(GIVEN ENTRIES Opens)
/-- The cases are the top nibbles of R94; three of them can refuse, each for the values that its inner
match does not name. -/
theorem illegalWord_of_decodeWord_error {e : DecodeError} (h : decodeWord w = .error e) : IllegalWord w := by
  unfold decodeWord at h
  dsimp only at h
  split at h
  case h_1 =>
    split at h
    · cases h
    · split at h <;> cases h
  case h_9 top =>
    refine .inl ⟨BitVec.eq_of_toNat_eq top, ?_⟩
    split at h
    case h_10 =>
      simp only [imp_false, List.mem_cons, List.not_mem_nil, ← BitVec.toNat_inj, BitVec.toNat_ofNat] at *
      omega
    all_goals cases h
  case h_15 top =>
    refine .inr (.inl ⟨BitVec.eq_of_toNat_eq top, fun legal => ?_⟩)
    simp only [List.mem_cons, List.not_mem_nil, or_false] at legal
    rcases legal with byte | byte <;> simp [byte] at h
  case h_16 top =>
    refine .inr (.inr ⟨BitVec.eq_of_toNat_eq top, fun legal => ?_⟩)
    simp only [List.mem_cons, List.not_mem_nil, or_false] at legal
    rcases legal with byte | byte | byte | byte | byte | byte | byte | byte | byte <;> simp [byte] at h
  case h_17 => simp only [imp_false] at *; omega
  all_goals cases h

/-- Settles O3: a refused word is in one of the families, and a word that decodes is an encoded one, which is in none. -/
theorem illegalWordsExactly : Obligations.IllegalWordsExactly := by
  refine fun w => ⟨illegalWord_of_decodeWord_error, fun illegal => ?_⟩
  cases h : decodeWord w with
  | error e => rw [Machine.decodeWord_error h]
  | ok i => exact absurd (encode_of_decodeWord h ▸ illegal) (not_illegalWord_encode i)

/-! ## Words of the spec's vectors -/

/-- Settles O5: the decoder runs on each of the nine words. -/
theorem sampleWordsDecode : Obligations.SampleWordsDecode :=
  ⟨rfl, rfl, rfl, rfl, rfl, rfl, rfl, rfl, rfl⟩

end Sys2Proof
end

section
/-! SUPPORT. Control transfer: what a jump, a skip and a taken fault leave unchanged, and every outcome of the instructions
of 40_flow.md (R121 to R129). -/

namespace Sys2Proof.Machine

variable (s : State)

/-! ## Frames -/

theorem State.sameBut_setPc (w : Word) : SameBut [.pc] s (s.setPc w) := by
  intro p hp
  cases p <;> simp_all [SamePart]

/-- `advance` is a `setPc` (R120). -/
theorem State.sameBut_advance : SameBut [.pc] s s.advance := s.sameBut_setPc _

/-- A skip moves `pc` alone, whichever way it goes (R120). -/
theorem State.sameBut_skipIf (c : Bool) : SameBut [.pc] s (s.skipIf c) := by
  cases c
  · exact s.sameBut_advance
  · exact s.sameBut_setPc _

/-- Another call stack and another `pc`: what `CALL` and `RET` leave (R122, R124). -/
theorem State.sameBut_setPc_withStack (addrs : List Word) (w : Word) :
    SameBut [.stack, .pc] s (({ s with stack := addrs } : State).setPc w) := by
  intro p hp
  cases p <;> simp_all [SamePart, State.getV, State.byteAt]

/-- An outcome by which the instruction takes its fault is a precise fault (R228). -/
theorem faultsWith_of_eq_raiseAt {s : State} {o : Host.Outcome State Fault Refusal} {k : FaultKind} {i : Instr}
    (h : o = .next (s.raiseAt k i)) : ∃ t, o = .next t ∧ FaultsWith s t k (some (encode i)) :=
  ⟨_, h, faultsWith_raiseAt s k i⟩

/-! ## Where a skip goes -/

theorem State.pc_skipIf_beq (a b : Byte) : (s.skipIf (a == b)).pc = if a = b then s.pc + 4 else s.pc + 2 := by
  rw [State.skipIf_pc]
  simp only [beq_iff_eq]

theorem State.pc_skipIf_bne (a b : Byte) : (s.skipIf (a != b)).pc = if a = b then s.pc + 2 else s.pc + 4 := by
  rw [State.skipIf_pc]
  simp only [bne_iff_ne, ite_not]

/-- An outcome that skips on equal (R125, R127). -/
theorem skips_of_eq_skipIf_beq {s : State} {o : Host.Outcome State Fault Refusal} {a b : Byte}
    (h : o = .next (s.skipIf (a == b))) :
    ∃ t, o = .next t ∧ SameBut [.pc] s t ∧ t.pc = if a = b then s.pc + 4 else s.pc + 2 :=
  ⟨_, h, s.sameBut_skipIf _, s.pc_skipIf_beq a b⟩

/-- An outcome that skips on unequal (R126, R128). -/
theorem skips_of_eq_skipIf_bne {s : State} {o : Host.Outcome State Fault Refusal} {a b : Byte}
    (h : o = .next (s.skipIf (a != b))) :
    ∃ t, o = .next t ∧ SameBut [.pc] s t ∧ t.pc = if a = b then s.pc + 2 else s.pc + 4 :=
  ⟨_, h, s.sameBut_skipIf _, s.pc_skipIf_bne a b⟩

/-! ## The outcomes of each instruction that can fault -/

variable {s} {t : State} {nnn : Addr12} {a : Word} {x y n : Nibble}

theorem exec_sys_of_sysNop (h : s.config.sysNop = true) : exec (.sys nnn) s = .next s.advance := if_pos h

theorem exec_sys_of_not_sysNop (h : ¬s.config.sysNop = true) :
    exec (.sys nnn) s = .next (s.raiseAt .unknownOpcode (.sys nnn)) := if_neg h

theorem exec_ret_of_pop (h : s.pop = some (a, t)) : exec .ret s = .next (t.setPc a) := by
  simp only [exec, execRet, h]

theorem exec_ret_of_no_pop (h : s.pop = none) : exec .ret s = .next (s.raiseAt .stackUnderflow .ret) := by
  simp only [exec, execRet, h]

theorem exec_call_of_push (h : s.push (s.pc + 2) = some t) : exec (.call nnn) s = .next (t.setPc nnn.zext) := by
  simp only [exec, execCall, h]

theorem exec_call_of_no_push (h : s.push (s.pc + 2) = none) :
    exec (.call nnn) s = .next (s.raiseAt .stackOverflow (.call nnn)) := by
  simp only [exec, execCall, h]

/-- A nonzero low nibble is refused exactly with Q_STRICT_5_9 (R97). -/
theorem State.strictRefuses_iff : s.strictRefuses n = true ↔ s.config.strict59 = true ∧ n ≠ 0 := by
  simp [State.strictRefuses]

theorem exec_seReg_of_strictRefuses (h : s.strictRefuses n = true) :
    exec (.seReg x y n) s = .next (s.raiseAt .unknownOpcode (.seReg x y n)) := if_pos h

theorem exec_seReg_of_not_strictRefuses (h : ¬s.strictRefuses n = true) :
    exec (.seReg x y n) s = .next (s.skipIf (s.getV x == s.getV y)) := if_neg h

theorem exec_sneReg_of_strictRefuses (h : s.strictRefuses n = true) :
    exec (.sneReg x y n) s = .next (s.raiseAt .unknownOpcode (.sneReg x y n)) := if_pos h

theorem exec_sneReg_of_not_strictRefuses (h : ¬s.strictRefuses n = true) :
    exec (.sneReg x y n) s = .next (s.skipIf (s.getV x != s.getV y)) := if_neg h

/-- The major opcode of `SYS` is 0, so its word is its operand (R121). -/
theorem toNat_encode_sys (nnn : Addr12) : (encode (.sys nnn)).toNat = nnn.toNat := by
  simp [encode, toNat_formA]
(GIVEN ENTRIES Closes)
▶ [ACTIVITY] Filter the data for the string "push". Copy each matching line.

▶ [ANSWER SECTION]
theorem exec_call_of_push (h : s.push (s.pc + 2) = some t) : exec (.call nnn) s = .next (t.setPc nnn.zext) := by
theorem exec_call_of_no_push (h : s.push (s.pc + 2) = none) :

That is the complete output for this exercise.